Handling Outliers
Hi All,
I have a question about outlier handling in Rapid Miner. Consider the following values of an attribute:
2
3
3
2
4
17
5
3
28
4
5
5
2
5
26
1
3
3
4
2
I have shortened the actual list of attribute values simply for the purposes of this question. As you can see, most of the observations are between 1 and 5. With a mean of just over 6, and a standard deviation of about 7.5, three values stand out as outliers, with two of them being more than two standard deviations away from the mean. With a much larger number of observations, these outliers become even more pronounced.
I've analyzed this variable using the Outlier operators in RapidMiner, and I'm confident that values above 8 are outliers, so my question is not about how to detect the outliers. My question is about *handling* them. I can use a filter to remove the entire observation associated with each outlier from my data set, but these observations have other attributes with accurate data that I want to keep and use in my model.--what I really want to do is set the outliers in this attribute to missing, and then use a missing value handler to set them to a normed value -- something like the mean, median or mode.
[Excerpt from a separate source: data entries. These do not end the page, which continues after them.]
-- ==== Sys2Proof/Laws/KeepsBase.lean ====
section
/-! SUPPORT. Laws/KeepsBase.lean: what every operation may change and what it keeps: registers, sources, interrupts, host link, checks. -/
namespace Sys2Proof.Machine

set_option Elab.async false
set_option linter.unusedTactic false
set_option linter.unreachableTactic false
set_option linter.unusedVariables false

variable {w : Nat} {r : State}

theorem keeps_setWord {s : State} (a : Nat) (v : Word) (hw : Covers 0x8 w) (h : Keeps w r s) : Keeps w r (s.setWord a v) := by
  refine ⟨h.pending, h.marks, fun hr => tabWf_tabSet _ _ _ _ (h.regs hr), h.mem, fun p hp => ?_⟩
  have hs := h.same p hp
  cases p <;> try exact hs
  have := covers_bit hw (i := 3) rfl
  simp_all [Part.idx]

theorem keeps_set (f : Field) (v : Nat) {s : State}
    (hw : Covers 0x8 w) (h : Keeps w r s) : Keeps w r (State.set s f v) := by
  unfold State.set
  with_reducible repeat' (first
    | assumption | exact covers_of hw rfl | apply keeps_setWord | split | refine keeps_pair (by assumption) ?_)

theorem keeps_inc (f : Field) (n : Nat) {s : State}
    (hw : Covers 0x8 w) (h : Keeps w r s) : Keeps w r (State.inc s f n) := by
  unfold State.inc
  with_reducible repeat' (first
    | assumption | exact covers_of hw rfl | apply keeps_set | split | refine keeps_pair (by assumption) ?_)

theorem keeps_dec (f : Field) (n : Nat) {s : State}
    (hw : Covers 0x8 w) (h : Keeps w r s) : Keeps w r (State.dec s f n) := by
  unfold State.dec
  with_reducible repeat' (first
    | assumption | exact covers_of hw rfl | apply keeps_set | split | refine keeps_pair (by assumption) ?_)

theorem keeps_peak (f : Field) (v : Nat) {s : State}
    (hw : Covers 0x8 w) (h : Keeps w r s) : Keeps w r (State.peak s f v) := by
  unfold State.peak
  with_reducible repeat' (first
    | assumption | exact covers_of hw rfl | apply keeps_set | split | refine keeps_pair (by assumption) ?_)

theorem keeps_doIf (c : Bool) (f : State → State) {s : State}
    (hf : ∀ s, Keeps w r s → Keeps w r (f s)) (h : Keeps w r s) : Keeps w r (doIf c f s) := by
  unfold doIf; split
  · exact hf s h
  · exact h

theorem keeps_doAll {α : Type} (xs : List α) (f : α → State → State) {s : State}
    (hf : ∀ x s, Keeps w r s → Keeps w r (f x s)) (h : Keeps w r s) : Keeps w r (doAll xs f s) := by
  unfold doAll
  induction xs generalizing s with
  | nil => exact h
  | cons x xs ih => exact ih (hf x s h)

theorem keeps_done {s : State}
    (h : Keeps w r s) : Ends w r (done s) := by
  unfold done
  with_reducible repeat' (first | assumption | apply ends_next | split | refine keeps_pair (by assumption) ?_)

theorem keeps_atBoundary (d : Deferred) {s : State}
    (hw : Covers 0x10000 w) (h : Keeps w r s) : Keeps w r (atBoundary d s) := by
  unfold atBoundary
  with_reducible repeat' (first
    | assumption | exact covers_of hw rfl | exact ⟨rfl, rfl⟩ | split | refine keeps_pair (by assumption) ?_
    | refine keeps_mk ?_)

theorem keeps_emit (o : Out) {s : State}
    (hw : Covers 0x1 w) (h : Keeps w r s) : Keeps w r (emit o s) := by
  unfold emit
  with_reducible repeat' (first
    | assumption | exact covers_of hw rfl | exact ⟨rfl, rfl⟩ | split | refine keeps_pair (by assumption) ?_
    | refine keeps_mk ?_)

theorem keeps_drewOne {s : State}
    (hw : Covers 0x2 w) (h : Keeps w r s) : Keeps w r (State.drewOne s) := by
  unfold State.drewOne
  with_reducible repeat' (first
    | assumption | exact covers_of hw rfl | exact ⟨rfl, rfl⟩ | split | refine keeps_pair (by assumption) ?_
    | refine keeps_mk ?_)

theorem keeps_devUpd (f : Dev → Dev) {s : State}
    (hw : Covers 0x1000 w) (h : Keeps w r s) : Keeps w r (State.devUpd s f) := by
  unfold State.devUpd
  with_reducible repeat' (first
    | assumption | exact covers_of hw rfl | exact ⟨rfl, rfl⟩ | split | refine keeps_pair (by assumption) ?_
    | refine keeps_mk ?_)

theorem keeps_fnUpd (c : Nat) (f : Fn → Fn) {s : State}
    (hw : Covers 0x20 w) (h : Keeps w r s) : Keeps w r (State.fnUpd s c f) := by
  unfold State.fnUpd
  with_reducible repeat' (first
    | assumption | exact covers_of hw rfl | exact ⟨rfl, rfl⟩ | split | refine keeps_pair (by assumption) ?_
    | refine keeps_mk ?_)

theorem keeps_setPba (c : Nat) (v : BitVec 64) {s : State}
    (hw : Covers 0x80 w) (h : Keeps w r s) : Keeps w r (State.setPba s c v) := by
  unfold State.setPba
  with_reducible repeat' (beta_reduce; first
    | assumption | exact covers_of hw rfl | (intro _) | exact ⟨rfl, rfl⟩ | split
    | refine keeps_pair (by assumption) ?_ | refine keeps_mk ?_)

theorem keeps_setHeld (c : Nat) (v : BitVec 64) {s : State}
    (hw : Covers 0x100 w) (h : Keeps w r s) : Keeps w r (State.setHeld s c v) := by
  unfold State.setHeld
  with_reducible repeat' (beta_reduce; first
    | assumption | exact covers_of hw rfl | (intro _) | exact ⟨rfl, rfl⟩ | split
    | refine keeps_pair (by assumption) ?_ | refine keeps_mk ?_)

theorem keeps_setMsix (c : Nat) (v : Nat) (e : MsixEntry) {s : State}
    (hw : Covers 0x40 w) (h : Keeps w r s) : Keeps w r (State.setMsix s c v e) := by
  unfold State.setMsix
  with_reducible repeat' (first
    | assumption | exact covers_of hw rfl | exact ⟨rfl, rfl⟩ | split | refine keeps_pair (by assumption) ?_
    | refine keeps_mk ?_)

theorem keeps_linkUpd (k : Nat) (f : Ul → Ul) {s : State}
    (hw : Covers 0x8000 w) (h : Keeps w r s) : Keeps w r (State.linkUpd s k f) := by
  unfold State.linkUpd
  with_reducible repeat' (first
    | assumption | exact covers_of hw rfl | exact ⟨rfl, rfl⟩ | split | refine keeps_pair (by assumption) ?_
    | refine keeps_mk ?_)

theorem keeps_lineUpd (k : Nat) (f : Line → Line) {s : State}
    (hw : Covers 0x1000000000 w) (h : Keeps w r s) : Keeps w r (State.lineUpd s k f) := by
  unfold State.lineUpd
  with_reducible repeat' (first
    | assumption | exact covers_of hw rfl | exact ⟨rfl, rfl⟩ | split | refine keeps_pair (by assumption) ?_
    | refine keeps_mk ?_)

theorem keeps_lineSend (k : Nat) (f : LineWay → Line × LaneBlocks → Line × LaneBlocks) {s : State}
    (hw : Covers 0x1000000001 w) (h : Keeps w r s) : Keeps w r (lineSend k f s) := by
  unfold lineSend
  with_reducible repeat' (beta_reduce; first
    | assumption | exact covers_of hw rfl | (intro _)
    | (extract_lets +onlyGivenNames x; first
      | (refine keeps_cut (w := w) (r := r) (s := x) ?_ ?_; (on_goal 2 => (intro hx; clear_value x)); unfold x; clear x)
      | (refine keeps_cut (w := w) (r := r) (s := x.1) ?_ ?_; (on_goal 2 => (intro hx; clear_value x)); unfold x; clear x)
      | clear_value x)
    | apply keeps_emit | apply keeps_lineUpd | split | refine keeps_pair (by assumption) ?_)

theorem keeps_emitUnit (k : Nat) (unit : List Byte) {s : State}
    (hw : Covers 0x1000000003 w) (h : Keeps w r s) : Keeps w r (emitUnit k unit s) := by
  unfold emitUnit
  with_reducible repeat' (beta_reduce; first
    | assumption | exact covers_of hw rfl | (intro _)
    | (extract_lets +onlyGivenNames x; first
      | (refine keeps_cut (w := w) (r := r) (s := x) ?_ ?_; (on_goal 2 => (intro hx; clear_value x)); unfold x; clear x)
      | (refine keeps_cut (w := w) (r := r) (s := x.1) ?_ ?_; (on_goal 2 => (intro hx; clear_value x)); unfold x; clear x)
      | clear_value x)
    | apply keeps_drewOne | apply keeps_lineSend | split | refine keeps_pair (by assumption) ?_)

theorem keeps_bypassOut (k : Nat) (bt : Nat) (seqd : Bool) (bseq : Nat) (body : List Byte) {s : State}
    (hw : Covers 0x1000008003 w) (h : Keeps w r s) : Keeps w r (bypassOut k bt seqd bseq body s) := by
  unfold bypassOut
  with_reducible repeat' (beta_reduce; first
    | assumption | exact covers_of hw rfl | (intro _)
    | (extract_lets +onlyGivenNames x; first
      | (refine keeps_cut (w := w) (r := r) (s := x) ?_ ?_; (on_goal 2 => (intro hx; clear_value x)); unfold x; clear x)
      | (refine keeps_cut (w := w) (r := r) (s := x.1) ?_ ?_; (on_goal 2 => (intro hx; clear_value x)); unfold x; clear x)
      | clear_value x)
    | apply keeps_emit | apply keeps_emitUnit | apply keeps_linkUpd | split | refine keeps_pair (by assumption) ?_)

theorem keeps_emitBypass (k : Nat) (bt : Nat) (seqd : Bool) (bseq : Nat) (body : List Byte) {s : State}
    (hw : Covers 0x1000008003 w) (h : Keeps w r s) : Keeps w r (emitBypass k bt seqd bseq body s) := by
  unfold emitBypass
  with_reducible repeat' (beta_reduce; first
    | assumption | exact covers_of hw rfl | (intro _) | apply keeps_linkUpd | apply keeps_bypassOut | split
    | refine keeps_pair (by assumption) ?_)

theorem keeps_sendBypass (k : Nat) (bt : Nat) (body : List Byte) {s : State}
    (hw : Covers 0x1000008003 w) (h : Keeps w r s) : Keeps w r (sendBypass k bt body s) := by
  unfold sendBypass
  with_reducible repeat' (beta_reduce; first
    | assumption | exact covers_of hw rfl | (intro _)
    | (extract_lets +onlyGivenNames x; first
      | (refine keeps_cut (w := w) (r := r) (s := x) ?_ ?_; (on_goal 2 => (intro hx; clear_value x)); unfold x; clear x)
      | (refine keeps_cut (w := w) (r := r) (s := x.1) ?_ ?_; (on_goal 2 => (intro hx; clear_value x)); unfold x; clear x)
      | clear_value x)
    | apply keeps_emitBypass | apply keeps_linkUpd | split | refine keeps_pair (by assumption) ?_)

theorem keeps_sendLate (k : Nat) {s : State}
    (hw : Covers 0x1000008003 w) (h : Keeps w r s) : Keeps w r (sendLate k s) := by
  unfold sendLate
  with_reducible repeat' (beta_reduce; first
    | assumption | exact covers_of hw rfl | (intro _)
    | (extract_lets +onlyGivenNames x; first
      | (refine keeps_cut (w := w) (r := r) (s := x) ?_ ?_; (on_goal 2 => (intro hx; clear_value x)); unfold x; clear x)
      | (refine keeps_cut (w := w) (r := r) (s := x.1) ?_ ?_; (on_goal 2 => (intro hx; clear_value x)); unfold x; clear x)
      | clear_value x)
    | apply keeps_doAll | apply keeps_bypassOut | apply keeps_linkUpd | split | refine keeps_pair (by assumption) ?_)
This way I can keep the good attributes, "fix" the bad ones, and model without losing any observations. (I'm aware of the risks/issues associated with replacing data using descriptive statistics, and I'm choosing to accept those in this particular instance.)
I've tried doing this six ways from Sunday, but I'm not coming up with good ideas. I can add a series of "Declare Missing Values" operators in rapid succession and use each one to set each distinct outlier value to missing, but this is a real pain, especially if I have ten million observations with 25 distinct outlier values. I end up with 25 DMV operators in a row, cluttering my model and making it difficult to tell if I've treated all the outliers or not. I tried using a DMV numeric_value_filter with an expression of >8, but this parameter must not work the way I think it's supposed to, because I always get an 'attribute name undefined' error when I try that.
So, to boil it down: I would like to be able to set a range or expression on a numeric attribute that would set all values to missing in that attribute if they fall outside the range, or meet the expression parameters, and I'd like to accomplish it with a single operator. Any suggestions or solutions would be most appreciated.
Matt